**Problem statement**.
Search the data for the word "waitIdle" and copy out every line that has it.

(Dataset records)
=== Section Start ===
-- ==== Sys2Proof/Machine/HostOps.lean ====
section
/-! DEFINITION. The host pseudo-operations (30_encoding.md R81) as lists of host operations, and the writing of a 56-byte
value in hexadecimal (00_scope.md R11). A host program is a list of these, put in State.inbox. -/

namespace Sys2Proof.Machine

/-- A legal 32-bit write. -/
def hostWrite (off : Nat) (v : Word) : HostOp := .access ⟨off, .word, .write v⟩

/-- A legal 32-bit read. -/
def hostRead (off : Nat) : HostOp := .access ⟨off, .word, .read⟩

/-- LDF: the fourteen word writes of F[n], word 0 first (R81). -/
def ldf (n : FReg) (v : FieldVal) : List HostOp :=
  (List.finRange 14).map fun j => hostWrite (fieldOffset n j) (wordOf v j.val)

/-- STF: the fourteen word reads of F[n], word 0 first (R81). -/
def stf (n : FReg) : List HostOp :=
  (List.finRange 14).map fun j => hostRead (fieldOffset n j)

/-- ISSUE: a write of the command's encoding to CMD (R81). -/
def issue (i : Instr) : List HostOp := [hostWrite 0x00C (encode i)]

/-- WAIT, of whose reads `polls` see the engine busy before it completes (R81). -/
def waitIdle (polls : Nat) : List HostOp := [.wait polls]

/-- CLRST: clears DONE and ERR (R81). -/
def clrst : List HostOp := [hostWrite 0x004 0x00000006]

/-- A command line in a program: ISSUE, then WAIT (R81). -/
def commandLine (i : Instr) (polls : Nat) : List HostOp := issue i ++ waitIdle polls

/-- The value of a hexadecimal digit. -/
def hexDigit (c : Char) : Option Nat :=
  let k := c.toNat
  if 48 ≤ k ∧ k ≤ 57 then some (k - 48)
  else if 97 ≤ k ∧ k ≤ 102 then some (k - 87)
  else if 65 ≤ k ∧ k ≤ 70 then some (k - 55)
  else none

/-- The bytes of a string of hexadecimal digits, two a byte. -/
def hexBytes : List Char → Option (List (BitVec 8))
  | []          => some []
  | [_]         => none
  | h :: l :: r =>
    match hexDigit h, hexDigit l, hexBytes r with
    | some x, some y, some bs => some (BitVec.ofNat 8 (16 * x + y) :: bs)
    | _, _, _                 => none

/-- The field value of 112 hexadecimal digits, byte 0 first (R11); any other number of digits is no value. -/
def hexField (digits : List Char) : Option FieldVal :=
  match hexBytes digits with
  | some bs => if bs.length = 56 then some (ofBytes bs) else none
  | none    => none

end Sys2Proof.Machine
end

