/-- A one-source command writes the function of its source to its destination and nothing else. -/
theorem command1_writesReg (s : State) (rd rs1 : FReg) (g : FieldVal → FieldVal) :
    WritesReg s (s.command1 rd rs1 g) rd (g (s.readF rs1)) :=
  complete_writesReg s rd _ _

/-- A two-source command writes the function of its sources to its destination and nothing else. -/
theorem command2_writesReg (s : State) (rd rs1 rs2 : FReg) (g : FieldVal → FieldVal → FieldVal) :
    WritesReg s (s.command2 rd rs1 rs2 g) rd (g (s.readF rs1) (s.readF rs2)) :=
  complete_writesReg s rd _ _

/-- The free values that hidden registers take are no write to a field register (10_state.md R32, R33). -/
theorem writesReg_withHidden {s t : State} {rd : FReg} {r : FieldVal} (w : WritesReg s t rd r) (h : Hidden)
    (k : Nat) : WritesReg s (t.withHidden h k) rd r :=
  ⟨⟨w.pend, w.busy, w.done, w.err, w.errcode, w.errinfo, w.ie, w.lastcmd⟩, w.result, w.marked, w.others, w.marks⟩

/-! ### The commands with one destination -/

section
variable (s : State) (rd rs1 rs2 : FReg)

theorem exec_fnorm : ∃ t, exec (.fnorm rd rs1) s = .next t ∧ WritesReg s t rd (norm (s.readF rs1)) :=
  ⟨_, rfl, command1_writesReg s rd rs1 norm⟩

theorem exec_fcopy : ∃ t, exec (.fcopy rd rs1) s = .next t ∧ WritesReg s t rd (s.readF rs1) :=
  ⟨_, rfl, command1_writesReg s rd rs1 fun x => x⟩

theorem exec_fadd :
    ∃ t, exec (.fadd rd rs1 rs2) s = .next t ∧ WritesReg s t rd (add Config.pRep (s.readF rs1) (s.readF rs2)) :=
  ⟨_, rfl, command2_writesReg s rd rs1 rs2 (add Config.pRep)⟩

theorem exec_fsub :
    ∃ t, exec (.fsub rd rs1 rs2) s = .next t ∧ WritesReg s t rd (sub Config.pRep (s.readF rs1) (s.readF rs2)) :=
  ⟨_, rfl, command2_writesReg s rd rs1 rs2 (sub Config.pRep)⟩

theorem exec_fmulc : ∃ t, exec (.fmulc rd rs1) s = .next t ∧ WritesReg s t rd (mulc Config.pRep (s.readF rs1)) :=
  ⟨_, rfl, command1_writesReg s rd rs1 (mulc Config.pRep)⟩

theorem exec_fmul :
    ∃ t, exec (.fmul rd rs1 rs2) s = .next t ∧ WritesReg s t rd (mul Config.pRep (s.readF rs1) (s.readF rs2)) :=
  ⟨_, rfl, writesReg_withHidden (command2_writesReg s rd rs1 rs2 (mul Config.pRep)) _ _⟩

theorem exec_fsqr : ∃ t, exec (.fsqr rd rs1) s = .next t ∧ WritesReg s t rd (sqr Config.pRep (s.readF rs1)) :=
  ⟨_, rfl, writesReg_withHidden (command1_writesReg s rd rs1 (sqr Config.pRep)) _ _⟩

theorem exec_finv : ∃ t, exec (.finv rd rs1) s = .next t ∧ WritesReg s t rd (inv Config.pRep (s.readF rs1)) :=
  ⟨_, rfl, writesReg_withHidden (command1_writesReg s rd rs1 (inv Config.pRep)) _ _⟩

theorem exec_clamp : ∃ t, exec (.clamp rd rs1) s = .next t ∧ WritesReg s t rd (clampScalar (s.readF rs1)) :=
  ⟨_, rfl, command1_writesReg s rd rs1 clampScalar⟩

/-- LADDER's result, from any contents `h` of the hidden registers (41_scalarmult.md R162). -/
theorem exec_ladder (h : Hidden) :
    ∃ t, exec (.ladder rd rs1 rs2) s = .next t ∧
      WritesReg s t rd (ladder Config.pRep h (s.readF rs1) (s.readF rs2)) := by
  rw [ladder_hidden Config.pRep h s.hidden]
  exact ⟨_, rfl, writesReg_withHidden (command2_writesReg s rd rs1 rs2 (ladder Config.pRep s.hidden)) _ _⟩

/-- X448's result, from any contents `h` of the hidden registers (R162). -/
theorem exec_x448 (h : Hidden) :
    ∃ t, exec (.x448 rd rs1 rs2) s = .next t ∧
      WritesReg s t rd (x448 Config.pRep h (s.readF rs1) (s.readF rs2)) := by
  rw [x448_hidden Config.pRep h s.hidden]
  exact ⟨_, rfl, writesReg_withHidden (command2_writesReg s rd rs1 rs2 (x448 Config.pRep s.hidden)) _ _⟩

end

/-- A command of two operands computes a function of its operand's value. -/
theorem exec_twoOperand {mk : FReg → FReg → Instr} (mem : mk ∈ twoOperand) :
    ∃ g : FieldVal → FieldVal, ∀ s rd rs1,
      ∃ t, exec (mk rd rs1) s = .next t ∧ WritesReg s t rd (g (s.readF rs1)) := by
  simp only [twoOperand, List.mem_cons, List.not_mem_nil, or_false] at mem
  rcases mem with rfl | rfl | rfl | rfl | rfl | rfl
  · exact ⟨norm, exec_fnorm⟩
  · exact ⟨fun x => x, exec_fcopy⟩
  · exact ⟨mulc Config.pRep, exec_fmulc⟩
  · exact ⟨sqr Config.pRep, exec_fsqr⟩
  · exact ⟨inv Config.pRep, exec_finv⟩
  · exact ⟨clampScalar, exec_clamp⟩

/-- A command of three operands computes a function of its operands' values. -/
theorem exec_threeOperand {mk : FReg → FReg → FReg → Instr} (mem : mk ∈ threeOperand) :
    ∃ g : FieldVal → FieldVal → FieldVal, ∀ s rd rs1 rs2,
      ∃ t, exec (mk rd rs1 rs2) s = .next t ∧ WritesReg s t rd (g (s.readF rs1) (s.readF rs2)) := by
  simp only [threeOperand, List.mem_cons, List.not_mem_nil, or_false] at mem
  rcases mem with rfl | rfl | rfl | rfl | rfl
  · exact ⟨add Config.pRep, exec_fadd⟩
  · exact ⟨sub Config.pRep, exec_fsub⟩
  · exact ⟨mul Config.pRep, exec_fmul⟩
  · exact ⟨ladder Config.pRep Hidden.zero, fun s rd rs1 rs2 => exec_ladder s rd rs1 rs2 Hidden.zero⟩
  · exact ⟨x448 Config.pRep Hidden.zero, fun s rd rs1 rs2 => exec_x448 s rd rs1 rs2 Hidden.zero⟩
=== Section End ===
**Solution**.
def waitIdle (polls : Nat) : List HostOp := [.wait polls]
def commandLine (i : Instr) (polls : Nat) : List HostOp := issue i ++ waitIdle polls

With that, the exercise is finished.